-- ==== Sys2Proof/Machine/Operands.lean ====
section
/-! DEFINITION. The addressing unit and operand access (41_addressing_unit.md), and the direct offset of R333. -/

namespace Sys2Proof.Machine

/-- The base expression of a memory mode (R94, R162), modulo 2^16. -/
def baseValue (g : Regs) : Base → Word
  | .bxsi => g.bx + g.si
  | .bxdi => g.bx + g.di
  | .bpsi => g.bp + g.si
  | .bpdi => g.bp + g.di
  | .si => g.si
  | .di => g.di
  | .bp => g.bp
  | .bx => g.bx

/-- The default segment of a base expression (R94, R164). -/
def baseSeg : Base → SegReg
  | .bpsi | .bpdi | .bp => .ss
  | .bxsi | .bxdi | .si | .di | .bx => .ds

/-- The default segment of a memory operand; the direct form takes DS (R162, R164). -/
def defaultSeg : MemAddr → SegReg
  | .base b | .disp8 b _ | .disp16 b _ => baseSeg b
  | .direct _ => .ds

/-- The effective address `off` (R162, R166): base plus displacement modulo 2^16. -/
def effectiveOffset (g : Regs) (a : MemAddr) : Word :=
  match a with
  | .base b => baseValue g b
  | .direct w => w
  | .disp8 b d => baseValue g b + sext16 d
  | .disp16 b d => baseValue g b + d

/-- The segment value of a data operand: the override's when one is pending, else the default register's (R164, R204). -/
def State.operandSeg (s : State) (dflt : SegReg) : Word :=
  if s.tr.segOverride then s.tr.seg else s.getSeg dflt

/-- `seg`, `off` and `ea` of a memory operand (R162). -/
def State.setAddress (s : State) (seg off : Word) : State :=
  { s with tr := { s.tr with seg := seg, off := off, ea := phys seg off } }

/-- `mod`, `reg` and `rm` of a ModR/M byte (R160). -/
def State.setModRM (s : State) (mod : BitVec 2) (reg rm : BitVec 3) : State :=
  { s with tr := { s.tr with mod := mod, reg := reg, rm := rm } }

/-- `ParseModRM` (R160 to R162), the bytes already fetched: the transient fields the instruction's ModR/M byte gives. -/
def State.parseModRM {R : Type} (s : State) (reg : BitVec 3) (code : R → BitVec 3) (e : Operand R) : State :=
  match e with
  | .reg r => s.setModRM 3#2 reg (code r)
  | .mem a => (s.setModRM a.modCode reg a.rmCode).setAddress (s.operandSeg (defaultSeg a)) (effectiveOffset s.regs a)

def State.parse8 (s : State) (reg : BitVec 3) (e : Operand Reg8) : State := s.parseModRM reg Reg8.code e
def State.parse16 (s : State) (reg : BitVec 3) (e : Operand Reg16) : State := s.parseModRM reg Reg16.code e

/-- `ReadE(8)` (R168), after `ParseModRM`. -/
def State.readE8 (s : State) : Operand Reg8 → Byte
  | .reg r => s.get8 r
  | .mem _ => s.read8 s.tr.seg s.tr.off

/-- `ReadE(16)` (R168). -/
def State.readE16 (s : State) : Operand Reg16 → Word
  | .reg r => s.get16 r
  | .mem _ => s.read16 s.tr.seg s.tr.off

/-- `WriteE(8, v)` (R169): the address is the parsed one, never computed again. -/
def State.writeE8 (s : State) (e : Operand Reg8) (v : Byte) : State :=
  match e with
  | .reg r => s.set8 r v
  | .mem _ => s.write8 s.tr.seg s.tr.off v

/-- `WriteE(16, v)` (R169). -/
def State.writeE16 (s : State) (e : Operand Reg16) (v : Word) : State :=
  match e with
  | .reg r => s.set16 r v
  | .mem _ => s.write16 s.tr.seg s.tr.off v

/-- The address of a direct-offset operand (R333): DS unless overridden; `mod`, `reg`, `rm` are not written. -/
def State.directOffset (s : State) (ow : Word) : State := s.setAddress (s.operandSeg .ds) ow

end Sys2Proof.Machine
end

*WHAT TO WORK ON*
Starting with the line that contains "s.read16 s.tr.seg s.tr.off", output every line through the end of the listing above, unchanged.

*EXERCISE SOLUTION*
  | .mem _ => s.read16 s.tr.seg s.tr.off

/-- `WriteE(8, v)` (R169): the address is the parsed one, never computed again. -/
def State.writeE8 (s : State) (e : Operand Reg8) (v : Byte) : State :=
  match e with
  | .reg r => s.set8 r v
  | .mem _ => s.write8 s.tr.seg s.tr.off v

/-- `WriteE(16, v)` (R169). -/
def State.writeE16 (s : State) (e : Operand Reg16) (v : Word) : State :=
  match e with
  | .reg r => s.set16 r v
  | .mem _ => s.write16 s.tr.seg s.tr.off v

/-- The address of a direct-offset operand (R333): DS unless overridden; `mod`, `reg`, `rm` are not written. -/
def State.directOffset (s : State) (ow : Word) : State := s.setAddress (s.operandSeg .ds) ow

end Sys2Proof.Machine
end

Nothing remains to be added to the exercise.